◆ Aim of the task
Print the data below exactly as it appears.

::: Input :::

-- ==== Sys2Proof/Machine/Step.lean ====
section
/-! DEFINITION. One step of the block: the command at the front of the queue, or a tick of the reference clock. -/

namespace Sys2Proof.Machine

/-- Take the front command and run it on the state with the rest of the queue; on an empty queue the 1 GHz
reference advances the timestamp by one tick and nothing else happens (DESIGN CHOICE, log 1). -/
def step (s : State) : Host.Outcome State Fault Refusal :=
  match s.pending with
  | [] => .next { s with ts := s.ts + 1 }
  | c :: rest => exec c { s with pending := rest }

/-- Put the command a table word spells at the front of the queue; no word spells one (DESIGN CHOICE, log 61). -/
def State.withFetchWord (s : State) (nbits w : Nat) : State :=
  match Sys2Proof.decodeTableWord nbits w with
  | some c => { s with pending := c :: s.pending }
  | none => s

end Sys2Proof.Machine
end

:::

◆ Reply
-- ==== Sys2Proof/Machine/Step.lean ====
section
/-! DEFINITION. One step of the block: the command at the front of the queue, or a tick of the reference clock. -/

namespace Sys2Proof.Machine

/-- Take the front command and run it on the state with the rest of the queue; on an empty queue the 1 GHz
reference advances the timestamp by one tick and nothing else happens (DESIGN CHOICE, log 1). -/
def step (s : State) : Host.Outcome State Fault Refusal :=
  match s.pending with
  | [] => .next { s with ts := s.ts + 1 }
  | c :: rest => exec c { s with pending := rest }

/-- Put the command a table word spells at the front of the queue; no word spells one (DESIGN CHOICE, log 61). -/
def State.withFetchWord (s : State) (nbits w : Nat) : State :=
  match Sys2Proof.decodeTableWord nbits w with
  | some c => { s with pending := c :: s.pending }
  | none => s

end Sys2Proof.Machine
end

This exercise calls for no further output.